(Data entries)
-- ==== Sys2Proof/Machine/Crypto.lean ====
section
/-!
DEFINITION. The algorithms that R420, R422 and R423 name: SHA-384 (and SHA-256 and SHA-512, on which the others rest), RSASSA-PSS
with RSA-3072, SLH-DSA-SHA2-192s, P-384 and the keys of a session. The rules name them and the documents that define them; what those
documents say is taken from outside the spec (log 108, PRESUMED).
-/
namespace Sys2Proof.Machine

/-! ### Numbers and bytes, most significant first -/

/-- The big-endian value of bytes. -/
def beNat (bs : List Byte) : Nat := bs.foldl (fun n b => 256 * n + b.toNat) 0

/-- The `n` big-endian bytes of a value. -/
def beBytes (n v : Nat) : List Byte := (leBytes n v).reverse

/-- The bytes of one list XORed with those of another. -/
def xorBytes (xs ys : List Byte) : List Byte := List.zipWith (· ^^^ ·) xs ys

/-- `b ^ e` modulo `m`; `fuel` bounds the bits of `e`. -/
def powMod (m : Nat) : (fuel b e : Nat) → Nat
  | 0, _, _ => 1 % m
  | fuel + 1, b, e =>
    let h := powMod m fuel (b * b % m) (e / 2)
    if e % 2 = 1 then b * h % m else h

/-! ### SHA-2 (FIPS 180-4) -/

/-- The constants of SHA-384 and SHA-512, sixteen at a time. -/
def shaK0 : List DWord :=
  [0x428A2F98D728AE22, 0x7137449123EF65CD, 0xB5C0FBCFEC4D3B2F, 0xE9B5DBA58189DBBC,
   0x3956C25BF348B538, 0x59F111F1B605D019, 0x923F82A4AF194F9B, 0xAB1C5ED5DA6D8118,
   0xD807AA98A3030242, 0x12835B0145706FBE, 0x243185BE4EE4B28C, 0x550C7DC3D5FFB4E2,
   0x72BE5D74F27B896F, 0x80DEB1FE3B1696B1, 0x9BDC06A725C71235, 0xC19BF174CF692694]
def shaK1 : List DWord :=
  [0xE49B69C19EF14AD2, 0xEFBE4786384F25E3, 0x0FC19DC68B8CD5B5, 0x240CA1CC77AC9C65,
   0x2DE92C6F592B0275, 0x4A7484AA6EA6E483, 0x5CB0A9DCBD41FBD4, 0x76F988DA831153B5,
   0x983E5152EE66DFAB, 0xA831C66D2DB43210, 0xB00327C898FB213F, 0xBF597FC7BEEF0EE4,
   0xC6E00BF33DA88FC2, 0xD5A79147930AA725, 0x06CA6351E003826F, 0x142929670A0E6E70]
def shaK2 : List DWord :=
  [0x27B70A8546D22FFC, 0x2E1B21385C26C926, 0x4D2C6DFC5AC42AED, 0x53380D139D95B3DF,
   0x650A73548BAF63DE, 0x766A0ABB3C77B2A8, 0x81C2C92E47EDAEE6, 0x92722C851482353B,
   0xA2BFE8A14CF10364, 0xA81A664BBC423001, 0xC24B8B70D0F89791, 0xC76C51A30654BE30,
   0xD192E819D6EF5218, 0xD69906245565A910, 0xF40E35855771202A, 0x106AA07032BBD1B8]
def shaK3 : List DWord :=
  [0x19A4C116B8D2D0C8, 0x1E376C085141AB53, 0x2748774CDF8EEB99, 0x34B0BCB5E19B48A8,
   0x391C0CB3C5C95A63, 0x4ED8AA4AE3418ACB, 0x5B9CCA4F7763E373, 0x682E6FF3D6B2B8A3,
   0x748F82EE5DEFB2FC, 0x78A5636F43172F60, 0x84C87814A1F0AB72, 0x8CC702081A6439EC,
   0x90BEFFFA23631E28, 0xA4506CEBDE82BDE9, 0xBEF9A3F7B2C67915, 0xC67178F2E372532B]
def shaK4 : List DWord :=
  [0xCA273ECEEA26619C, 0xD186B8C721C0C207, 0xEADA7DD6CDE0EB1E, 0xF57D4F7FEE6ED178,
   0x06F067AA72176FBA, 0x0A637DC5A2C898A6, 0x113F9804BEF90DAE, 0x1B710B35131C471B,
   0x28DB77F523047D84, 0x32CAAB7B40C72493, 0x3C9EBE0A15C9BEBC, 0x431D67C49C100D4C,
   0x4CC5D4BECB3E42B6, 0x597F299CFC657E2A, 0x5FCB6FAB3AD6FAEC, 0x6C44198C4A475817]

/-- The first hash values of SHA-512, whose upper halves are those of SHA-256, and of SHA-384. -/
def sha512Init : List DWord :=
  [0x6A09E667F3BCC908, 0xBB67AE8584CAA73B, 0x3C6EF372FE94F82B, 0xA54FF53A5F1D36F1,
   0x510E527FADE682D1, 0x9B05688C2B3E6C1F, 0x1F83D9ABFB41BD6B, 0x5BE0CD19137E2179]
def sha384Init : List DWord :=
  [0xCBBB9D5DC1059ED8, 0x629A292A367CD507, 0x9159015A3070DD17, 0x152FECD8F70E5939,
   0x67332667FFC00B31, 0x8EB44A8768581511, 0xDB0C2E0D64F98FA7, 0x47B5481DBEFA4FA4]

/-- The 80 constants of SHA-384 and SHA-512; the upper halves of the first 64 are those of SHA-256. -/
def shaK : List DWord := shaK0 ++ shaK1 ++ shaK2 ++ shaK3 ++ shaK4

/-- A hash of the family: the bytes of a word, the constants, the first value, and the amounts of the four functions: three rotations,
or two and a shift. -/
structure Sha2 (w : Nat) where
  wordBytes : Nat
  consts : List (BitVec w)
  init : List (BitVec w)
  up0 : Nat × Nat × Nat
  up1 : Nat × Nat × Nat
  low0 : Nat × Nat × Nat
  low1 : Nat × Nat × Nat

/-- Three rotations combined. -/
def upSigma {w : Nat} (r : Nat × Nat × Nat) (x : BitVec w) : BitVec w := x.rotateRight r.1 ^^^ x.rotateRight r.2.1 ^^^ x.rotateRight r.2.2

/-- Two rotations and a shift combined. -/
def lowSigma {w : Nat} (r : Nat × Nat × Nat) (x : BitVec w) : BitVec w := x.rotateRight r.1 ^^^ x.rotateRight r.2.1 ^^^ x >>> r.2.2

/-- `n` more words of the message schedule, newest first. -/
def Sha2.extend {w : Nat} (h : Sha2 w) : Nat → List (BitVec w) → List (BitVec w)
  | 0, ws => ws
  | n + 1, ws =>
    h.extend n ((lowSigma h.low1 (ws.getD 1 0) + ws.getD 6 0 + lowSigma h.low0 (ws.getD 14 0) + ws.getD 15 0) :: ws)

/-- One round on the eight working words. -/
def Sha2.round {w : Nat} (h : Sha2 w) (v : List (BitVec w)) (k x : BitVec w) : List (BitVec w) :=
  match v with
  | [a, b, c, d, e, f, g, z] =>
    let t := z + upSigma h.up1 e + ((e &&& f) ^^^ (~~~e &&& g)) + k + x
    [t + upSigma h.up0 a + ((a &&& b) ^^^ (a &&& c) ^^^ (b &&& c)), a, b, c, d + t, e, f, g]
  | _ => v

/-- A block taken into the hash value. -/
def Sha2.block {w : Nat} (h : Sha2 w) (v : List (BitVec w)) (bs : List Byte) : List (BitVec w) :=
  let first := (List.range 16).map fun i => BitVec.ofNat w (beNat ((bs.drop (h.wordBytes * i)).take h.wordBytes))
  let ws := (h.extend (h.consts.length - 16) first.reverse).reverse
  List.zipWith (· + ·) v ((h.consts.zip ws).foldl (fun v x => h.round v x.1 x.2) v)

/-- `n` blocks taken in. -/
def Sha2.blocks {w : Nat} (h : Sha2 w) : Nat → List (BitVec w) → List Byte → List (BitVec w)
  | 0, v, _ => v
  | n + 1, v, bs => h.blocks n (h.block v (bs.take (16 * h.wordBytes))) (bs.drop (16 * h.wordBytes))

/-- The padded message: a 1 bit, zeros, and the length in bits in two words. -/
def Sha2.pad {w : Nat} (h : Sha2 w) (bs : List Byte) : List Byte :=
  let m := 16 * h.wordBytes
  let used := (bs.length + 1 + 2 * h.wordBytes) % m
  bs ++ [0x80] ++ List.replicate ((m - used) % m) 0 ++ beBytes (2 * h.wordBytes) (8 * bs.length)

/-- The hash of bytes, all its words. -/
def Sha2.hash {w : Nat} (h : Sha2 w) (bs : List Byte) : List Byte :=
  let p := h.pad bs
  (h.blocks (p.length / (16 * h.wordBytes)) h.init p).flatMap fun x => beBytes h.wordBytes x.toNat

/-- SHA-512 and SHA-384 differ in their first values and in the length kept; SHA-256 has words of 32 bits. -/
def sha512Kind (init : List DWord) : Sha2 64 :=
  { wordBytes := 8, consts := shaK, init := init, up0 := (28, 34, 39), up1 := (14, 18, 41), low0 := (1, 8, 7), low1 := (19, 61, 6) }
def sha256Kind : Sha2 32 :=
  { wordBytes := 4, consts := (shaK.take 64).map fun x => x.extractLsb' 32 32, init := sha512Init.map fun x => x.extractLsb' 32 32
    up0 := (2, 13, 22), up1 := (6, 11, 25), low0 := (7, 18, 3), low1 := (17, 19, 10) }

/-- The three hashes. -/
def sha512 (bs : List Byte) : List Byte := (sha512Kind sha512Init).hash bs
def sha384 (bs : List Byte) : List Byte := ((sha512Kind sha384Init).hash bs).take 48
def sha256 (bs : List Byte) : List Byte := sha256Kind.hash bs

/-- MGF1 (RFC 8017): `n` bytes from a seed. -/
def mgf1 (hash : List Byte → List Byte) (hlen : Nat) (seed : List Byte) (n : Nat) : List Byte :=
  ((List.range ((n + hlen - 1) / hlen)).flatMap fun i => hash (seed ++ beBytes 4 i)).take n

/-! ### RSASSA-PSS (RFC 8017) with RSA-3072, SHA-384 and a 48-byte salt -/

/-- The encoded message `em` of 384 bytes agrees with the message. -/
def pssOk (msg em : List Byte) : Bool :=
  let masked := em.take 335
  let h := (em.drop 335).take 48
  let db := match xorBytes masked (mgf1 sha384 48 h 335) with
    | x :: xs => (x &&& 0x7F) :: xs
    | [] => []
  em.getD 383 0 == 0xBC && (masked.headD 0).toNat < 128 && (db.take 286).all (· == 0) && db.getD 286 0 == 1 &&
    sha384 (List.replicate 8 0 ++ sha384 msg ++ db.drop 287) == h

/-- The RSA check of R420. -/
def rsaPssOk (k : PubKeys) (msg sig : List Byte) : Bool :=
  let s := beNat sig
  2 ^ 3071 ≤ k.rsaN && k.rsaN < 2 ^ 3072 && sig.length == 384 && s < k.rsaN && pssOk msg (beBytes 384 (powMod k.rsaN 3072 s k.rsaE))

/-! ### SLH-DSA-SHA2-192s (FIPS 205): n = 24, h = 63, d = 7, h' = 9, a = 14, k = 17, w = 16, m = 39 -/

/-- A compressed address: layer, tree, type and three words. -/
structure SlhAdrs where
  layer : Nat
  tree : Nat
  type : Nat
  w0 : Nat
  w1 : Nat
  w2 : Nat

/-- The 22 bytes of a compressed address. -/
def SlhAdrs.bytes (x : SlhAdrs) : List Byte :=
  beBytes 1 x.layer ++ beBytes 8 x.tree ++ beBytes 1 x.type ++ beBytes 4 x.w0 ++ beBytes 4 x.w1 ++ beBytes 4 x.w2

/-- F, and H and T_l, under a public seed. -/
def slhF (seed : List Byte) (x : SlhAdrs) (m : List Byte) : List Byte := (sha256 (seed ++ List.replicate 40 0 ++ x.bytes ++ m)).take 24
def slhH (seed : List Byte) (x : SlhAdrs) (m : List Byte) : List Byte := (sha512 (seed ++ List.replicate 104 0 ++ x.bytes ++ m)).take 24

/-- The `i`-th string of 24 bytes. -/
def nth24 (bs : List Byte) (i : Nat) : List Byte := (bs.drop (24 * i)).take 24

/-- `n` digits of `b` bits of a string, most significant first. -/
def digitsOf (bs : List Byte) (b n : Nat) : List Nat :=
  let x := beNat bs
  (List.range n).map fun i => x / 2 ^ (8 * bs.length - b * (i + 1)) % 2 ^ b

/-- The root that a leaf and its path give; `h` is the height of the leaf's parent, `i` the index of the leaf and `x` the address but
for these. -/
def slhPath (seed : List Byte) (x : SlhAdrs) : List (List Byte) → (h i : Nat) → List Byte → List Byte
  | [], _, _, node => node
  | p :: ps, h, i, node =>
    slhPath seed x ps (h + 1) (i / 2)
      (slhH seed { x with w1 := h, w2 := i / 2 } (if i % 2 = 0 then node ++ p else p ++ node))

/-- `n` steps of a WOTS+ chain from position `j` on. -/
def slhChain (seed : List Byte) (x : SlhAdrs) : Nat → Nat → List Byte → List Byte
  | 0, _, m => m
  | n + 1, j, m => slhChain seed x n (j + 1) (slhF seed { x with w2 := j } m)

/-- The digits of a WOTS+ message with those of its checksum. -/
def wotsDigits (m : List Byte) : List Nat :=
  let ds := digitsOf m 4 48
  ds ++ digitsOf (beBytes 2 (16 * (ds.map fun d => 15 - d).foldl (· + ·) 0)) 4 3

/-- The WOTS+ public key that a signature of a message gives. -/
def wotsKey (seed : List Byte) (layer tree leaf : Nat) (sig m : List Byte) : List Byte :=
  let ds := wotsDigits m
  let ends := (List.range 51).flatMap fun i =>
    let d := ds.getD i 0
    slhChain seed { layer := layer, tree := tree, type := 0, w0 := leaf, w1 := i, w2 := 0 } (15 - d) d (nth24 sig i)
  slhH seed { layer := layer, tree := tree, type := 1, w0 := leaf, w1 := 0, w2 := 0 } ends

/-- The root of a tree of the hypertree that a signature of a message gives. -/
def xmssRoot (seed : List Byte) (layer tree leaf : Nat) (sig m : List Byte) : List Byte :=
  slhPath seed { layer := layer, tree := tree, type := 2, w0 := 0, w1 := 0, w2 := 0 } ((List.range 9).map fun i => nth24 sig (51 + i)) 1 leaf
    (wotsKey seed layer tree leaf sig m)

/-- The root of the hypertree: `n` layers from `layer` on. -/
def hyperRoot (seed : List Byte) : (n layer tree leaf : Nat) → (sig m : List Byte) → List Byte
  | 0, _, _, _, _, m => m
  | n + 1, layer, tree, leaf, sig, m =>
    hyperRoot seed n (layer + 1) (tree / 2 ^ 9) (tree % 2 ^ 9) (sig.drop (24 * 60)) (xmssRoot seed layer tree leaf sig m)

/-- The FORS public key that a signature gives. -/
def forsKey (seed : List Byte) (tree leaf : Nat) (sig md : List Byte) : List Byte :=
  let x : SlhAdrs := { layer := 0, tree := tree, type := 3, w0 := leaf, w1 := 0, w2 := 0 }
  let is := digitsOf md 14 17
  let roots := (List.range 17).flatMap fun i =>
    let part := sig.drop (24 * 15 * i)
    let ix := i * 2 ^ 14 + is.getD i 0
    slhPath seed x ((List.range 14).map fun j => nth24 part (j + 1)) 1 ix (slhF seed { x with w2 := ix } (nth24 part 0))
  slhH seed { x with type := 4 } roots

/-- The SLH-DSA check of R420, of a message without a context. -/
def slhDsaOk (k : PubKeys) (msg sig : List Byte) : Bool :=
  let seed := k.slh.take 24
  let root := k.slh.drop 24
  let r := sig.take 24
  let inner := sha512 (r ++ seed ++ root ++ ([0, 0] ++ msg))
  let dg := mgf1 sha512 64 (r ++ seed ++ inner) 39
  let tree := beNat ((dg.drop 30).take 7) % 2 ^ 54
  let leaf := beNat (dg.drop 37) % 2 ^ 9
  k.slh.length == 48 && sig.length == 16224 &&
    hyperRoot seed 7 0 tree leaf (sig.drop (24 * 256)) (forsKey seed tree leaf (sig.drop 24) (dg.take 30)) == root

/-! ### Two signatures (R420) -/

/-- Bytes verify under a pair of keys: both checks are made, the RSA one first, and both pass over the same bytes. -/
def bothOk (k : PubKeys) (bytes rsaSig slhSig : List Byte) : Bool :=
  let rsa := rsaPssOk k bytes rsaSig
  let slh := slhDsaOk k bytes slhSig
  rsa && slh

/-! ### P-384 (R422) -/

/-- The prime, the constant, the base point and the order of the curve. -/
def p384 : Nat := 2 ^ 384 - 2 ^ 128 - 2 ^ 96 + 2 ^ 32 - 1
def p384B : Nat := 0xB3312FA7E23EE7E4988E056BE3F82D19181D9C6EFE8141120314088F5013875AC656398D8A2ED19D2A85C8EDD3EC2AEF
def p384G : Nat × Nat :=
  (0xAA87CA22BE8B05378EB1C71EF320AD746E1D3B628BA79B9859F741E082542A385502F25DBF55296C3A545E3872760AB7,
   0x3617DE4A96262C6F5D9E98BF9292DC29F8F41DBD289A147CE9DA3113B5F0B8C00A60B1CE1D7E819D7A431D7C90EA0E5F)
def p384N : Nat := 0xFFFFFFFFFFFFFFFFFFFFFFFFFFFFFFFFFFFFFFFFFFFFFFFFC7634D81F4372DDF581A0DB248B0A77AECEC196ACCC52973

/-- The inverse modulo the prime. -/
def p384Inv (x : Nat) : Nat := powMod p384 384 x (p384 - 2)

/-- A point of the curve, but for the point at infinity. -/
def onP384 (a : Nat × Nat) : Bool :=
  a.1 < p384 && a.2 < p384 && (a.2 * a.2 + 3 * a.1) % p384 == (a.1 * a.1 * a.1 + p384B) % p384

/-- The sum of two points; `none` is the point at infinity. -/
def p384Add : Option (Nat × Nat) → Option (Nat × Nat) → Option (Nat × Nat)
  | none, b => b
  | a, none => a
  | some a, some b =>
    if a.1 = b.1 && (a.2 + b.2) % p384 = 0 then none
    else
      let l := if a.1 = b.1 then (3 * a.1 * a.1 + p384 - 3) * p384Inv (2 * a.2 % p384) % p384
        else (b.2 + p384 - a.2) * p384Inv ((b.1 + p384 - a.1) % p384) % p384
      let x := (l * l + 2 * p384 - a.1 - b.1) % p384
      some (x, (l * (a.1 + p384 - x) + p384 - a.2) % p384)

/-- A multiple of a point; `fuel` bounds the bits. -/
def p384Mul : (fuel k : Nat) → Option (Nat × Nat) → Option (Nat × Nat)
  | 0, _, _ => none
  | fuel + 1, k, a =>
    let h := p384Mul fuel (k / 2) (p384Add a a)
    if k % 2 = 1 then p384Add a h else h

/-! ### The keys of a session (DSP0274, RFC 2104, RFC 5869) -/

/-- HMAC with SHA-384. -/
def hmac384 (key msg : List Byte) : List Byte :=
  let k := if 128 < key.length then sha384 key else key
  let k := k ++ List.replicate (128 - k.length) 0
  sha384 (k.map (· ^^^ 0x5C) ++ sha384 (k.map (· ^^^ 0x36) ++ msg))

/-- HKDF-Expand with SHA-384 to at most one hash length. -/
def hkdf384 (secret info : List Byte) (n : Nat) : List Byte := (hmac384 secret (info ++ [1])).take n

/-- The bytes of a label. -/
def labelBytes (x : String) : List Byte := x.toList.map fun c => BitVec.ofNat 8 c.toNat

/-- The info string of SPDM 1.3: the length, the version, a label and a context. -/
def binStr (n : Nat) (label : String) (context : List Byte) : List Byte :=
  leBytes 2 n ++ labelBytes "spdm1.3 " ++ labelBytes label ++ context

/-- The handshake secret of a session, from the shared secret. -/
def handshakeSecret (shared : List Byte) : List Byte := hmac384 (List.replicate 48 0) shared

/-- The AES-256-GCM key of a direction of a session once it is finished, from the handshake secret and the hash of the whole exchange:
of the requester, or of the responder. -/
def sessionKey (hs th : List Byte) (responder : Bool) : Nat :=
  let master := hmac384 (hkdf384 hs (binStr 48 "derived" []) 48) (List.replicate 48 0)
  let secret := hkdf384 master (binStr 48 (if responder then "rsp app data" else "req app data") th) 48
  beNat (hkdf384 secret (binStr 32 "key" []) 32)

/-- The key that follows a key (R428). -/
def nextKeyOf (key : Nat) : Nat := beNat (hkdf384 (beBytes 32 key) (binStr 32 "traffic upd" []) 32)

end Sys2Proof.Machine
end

- Task item: An exact copy of the lines above, from the one containing "compressed address. -/" down to the one containing "type := 1, w0" and including both, is the whole answer; retype it and nothing else.

- Final answer:
/-- The 22 bytes of a compressed address. -/
def SlhAdrs.bytes (x : SlhAdrs) : List Byte :=
  beBytes 1 x.layer ++ beBytes 8 x.tree ++ beBytes 1 x.type ++ beBytes 4 x.w0 ++ beBytes 4 x.w1 ++ beBytes 4 x.w2

/-- F, and H and T_l, under a public seed. -/
def slhF (seed : List Byte) (x : SlhAdrs) (m : List Byte) : List Byte := (sha256 (seed ++ List.replicate 40 0 ++ x.bytes ++ m)).take 24
def slhH (seed : List Byte) (x : SlhAdrs) (m : List Byte) : List Byte := (sha512 (seed ++ List.replicate 104 0 ++ x.bytes ++ m)).take 24

/-- The `i`-th string of 24 bytes. -/
def nth24 (bs : List Byte) (i : Nat) : List Byte := (bs.drop (24 * i)).take 24

/-- `n` digits of `b` bits of a string, most significant first. -/
def digitsOf (bs : List Byte) (b n : Nat) : List Nat :=
  let x := beNat bs
  (List.range n).map fun i => x / 2 ^ (8 * bs.length - b * (i + 1)) % 2 ^ b

/-- The root that a leaf and its path give; `h` is the height of the leaf's parent, `i` the index of the leaf and `x` the address but
for these. -/
def slhPath (seed : List Byte) (x : SlhAdrs) : List (List Byte) → (h i : Nat) → List Byte → List Byte
  | [], _, _, node => node
  | p :: ps, h, i, node =>
    slhPath seed x ps (h + 1) (i / 2)
      (slhH seed { x with w1 := h, w2 := i / 2 } (if i % 2 = 0 then node ++ p else p ++ node))

/-- `n` steps of a WOTS+ chain from position `j` on. -/
def slhChain (seed : List Byte) (x : SlhAdrs) : Nat → Nat → List Byte → List Byte
  | 0, _, m => m
  | n + 1, j, m => slhChain seed x n (j + 1) (slhF seed { x with w2 := j } m)

/-- The digits of a WOTS+ message with those of its checksum. -/
def wotsDigits (m : List Byte) : List Nat :=
  let ds := digitsOf m 4 48
  ds ++ digitsOf (beBytes 2 (16 * (ds.map fun d => 15 - d).foldl (· + ·) 0)) 4 3

/-- The WOTS+ public key that a signature of a message gives. -/
def wotsKey (seed : List Byte) (layer tree leaf : Nat) (sig m : List Byte) : List Byte :=
  let ds := wotsDigits m
  let ends := (List.range 51).flatMap fun i =>
    let d := ds.getD i 0
    slhChain seed { layer := layer, tree := tree, type := 0, w0 := leaf, w1 := i, w2 := 0 } (15 - d) d (nth24 sig i)
  slhH seed { layer := layer, tree := tree, type := 1, w0 := leaf, w1 := 0, w2 := 0 } ends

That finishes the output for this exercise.